# 12-12-12



## Plow Boy

I bought a bag of 12-12-12 for my vegetable garden... After reading the bag it talks about putting it on your grass and flowers... Nothing about vegetable gardens..Can I use it and is it save to use on Vegies??

Bill


----------



## Callieslamb

Yes, you can use it on your veggies. It's what I buy every year.


----------



## Belfrybat

Yes, I use triple 13 on all my ornamentals and vegetables. Just be sure to use the appropriate amount so as not to burn the plants. My soil has very little nutrition, and even though I've put down compost and bunny poo, I use triple 13 at half the normal rate to help boost growth. Hopefully in a year or so I will have built up the soil enough not to use it, but for now, it's a lifesaver.


----------



## geo in mi

12-12-12 is a chemical, granular fertilizer. You will get 12 pounds each of Nitrogen, Phosphorus, and Potassium in that order, in every 100 pound bag of it. Usually it is broadcast over the total garden area before planting, and worked into the soil by tilling or raking. It can be used as a sideband application during the season by carefully putting a band of it about two to three inches from the vegetable stems and lightly working and watering it in, to prevent burning of the foilage.

Triple twelve, or triple ten, are each general purpose fertilizers.

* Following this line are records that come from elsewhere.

-- ==== Sys2Proof/Machine/Device.lean ====
section
/-! DEFINITION. What reaches the device from outside and what its own clocks do: the time base (R286), links (R287 to R289), host writes
(R132, R145, R258, R273, R285, R288, R457), accesses of the host and of peers (R289, R340), soft errors (R205, R268, R269, R272),
tenants and resources (R140, R141, R284), starts and quotes (R292). -/

namespace Sys2Proof.Machine

open Sys2Proof

/-! The time base (R286). -/

/-- The time base is set: it steps forward to a value, or slews toward an earlier one. -/
def Time.setTo (t : Time) (v : Word) : Time :=
  if t.wall.toNat ≤ v.toNat then { t with wall := v, set := true }
  else { t with set := true, slew := v.toNat - t.wall.toNat }

/-- A correction once the time base is set: it is slewed. -/
def Time.correct (t : Time) (v : Word) : Time := { t with slew := v.toNat - t.wall.toNat }

/-- A write to TSEED; once the time base is set it does nothing. -/
def seedTime (s : State) (v : Word) : State := if s.time.set then s else { s with time := s.time.setTo v }

/-- TSEED (R286). -/
def execTseed (v : Word) (s : State) : Host.Outcome State Fault Refusal := event s (some (seedTime s v))

/-- TIME_LOCK: the clock locks to a TAI time; the first lock sets an unset time base, a later one slews it (R286). -/
def execTimeLock (tai : Word) (s : State) : Host.Outcome State Fault Refusal :=
  event s (some { s with time := { (if s.time.set then s.time.correct tai else s.time.setTo tai) with lock := true } })

/-- TIME_LOCK_LOSS (R286). -/
def execTimeLockLoss (s : State) : Host.Outcome State Fault Refusal := event s (some { s with time := { s.time with lock := false } })

/-- IEEE_1588_EVENT_MESSAGE: the delay measured from event messages gives a correction in nanoseconds, which is slewed (R286). -/
def execIeee1588EventMessage (slew : Int) (s : State) : Host.Outcome State Fault Refusal :=
  event s (some { s with time := { s.time with slew := slew } })

/-! Links (R287 to R289). -/

/-- Links of the device. -/
def linkCount : Nat := 23
def State.linkIs (s : State) (k : Nat) : Bool := k < linkCount && !s.linkOff k

/-- A write to ACTTIME arms the shadow table (R288). -/
def armLink (s : State) (k : Nat) (v : Word) : State := if s.linkIs k then s.modLink k fun l => { l with acttime := v, armed := true } else s

/-- ACTTIME (R288). -/
def execActtime (link : Nat) (v : Word) (s : State) : Host.Outcome State Fault Refusal := event s (some (armLink s link v))

/-- SLOT_TABLE_SWITCH: an armed shadow replaces the table at the first slot 0 at or after its time (R287, R288). -/
def execSlotTableSwitch (link : Nat) (s : State) : Host.Outcome State Fault Refusal :=
  let l := s.link link
  let pos := s.linkPos link
  event s (if s.linkIs link && l.armed && decide (pos < 100) && decide (l.acttime.toNat + pos ≤ s.time.wall.toNat) then
      some (s.setLink link { l with table := l.shadow, armed := false })
    else none)

/-- SLOT_BOUNDARY: a written OFFSET takes effect (R288). A slewed time base may pass over the nanosecond of the boundary itself. -/
def execSlotBoundary (link : Nat) (s : State) : Host.Outcome State Fault Refusal :=
  event s (match (s.link link).offsetNext, decide (s.linkPos link % 100 < 2) with
    | some o, true => some (s.modLink link fun l => { l with offset := o, offsetNext := none })
    | _, _ => none)

/-- LINK_DOWN and LINK_UP (R288, R289). -/
def execLinkDown (link : Nat) (s : State) : Host.Outcome State Fault Refusal :=
  event s (if s.linkIs link && (s.link link).up then
      some (s.modLink link fun l => { l with up := false, downSince := some s.power.nanos }) else none)
def execLinkUp (link : Nat) (s : State) : Host.Outcome State Fault Refusal :=
  event s (if s.linkIs link && !(s.link link).up then
      some (s.modLink link fun l => { l with up := true, downSince := none, dead := false }) else none)

/-- LINK_DOWN_TIMEOUT: a link has been down for 1 ms (R289). -/
def execLinkDownTimeout (link : Nat) (s : State) : Host.Outcome State Fault Refusal :=
  event s (match (s.link link).downSince with
    | some t => if t + 1000000 ≤ s.power.nanos ∧ !(s.link link).dead then some (s.modLink link fun l => { l with dead := true }) else none
    | none => none)

/-- LINK_FLIT_RESEND: a flit fails its check code and is resent (R272, R457). -/
def execLinkFlitResend (link : Nat) (s : State) : Host.Outcome State Fault Refusal :=
  event s (if s.linkIs link then some (s.logError (32 + link)) else none)

/-! Host writes. -/

/-- A host write clears a counter of the error log (R457). -/
def clearError (s : State) (n : Nat) : State := { s with errors := Store.put s.errors n 0 }

/-- ERROR_LOG_CLEAR (R457). -/
def execErrorLogClear (n : Nat) (s : State) : Host.Outcome State Fault Refusal := event s (if n < 128 then some (clearError s n) else none)

/-- XLINV, written by the host or by a group (R150). -/
def execXlinv (v : Word) (s : State) : Host.Outcome State Fault Refusal := event s (some (writeXlinv s v))

/-- A multiple of 4 KB below 2^57. -/
def pageField (v : Word) : Word := v &&& 0x01FFFFFFFFFFF000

Okay for quick use and easy gardening, but without knowing the needs of specific vegetables, and without knowing the nutrient levels already in your soil, using that fertilizer type for very many seasons, on a shotgun approach, could give you problems with nutrient balance, leaching out into your water table, and waste of money by buying too much fertilizer power. Also, organic gardeners tend to stay away from chemicals because of some destructive effects from the salt compounds involved--loss of living organisms, earthworms, etc. Also, since they are chemical salts, they are hygroscopic--they attract water out of the air and begin to get oily and soupy. Thus, a fifty pound bag may end up in a puddle of chemicals unless you keep it very dry and airtight.

If you may be interested, here's a pretty good website on the subject of pH, vegetable requirements, and fertilizer analysis http://elkhorn.unl.edu/epublic/pages/publicationD.jsp?publicationId=750

geo


----------



## fishinshawn

I use 10-10-10....


----------



## Paquebot

geo in mi said:


> Also, since they are chemical salts, they are hygroscopic--they attract water out of the air and begin to get oily and soupy. Thus, a fifty pound bag may end up in a puddle of chemicals unless you keep it very dry and airtight.


Actually, the opposite is true. Rather than becoming a liquid, it becomes a solid. 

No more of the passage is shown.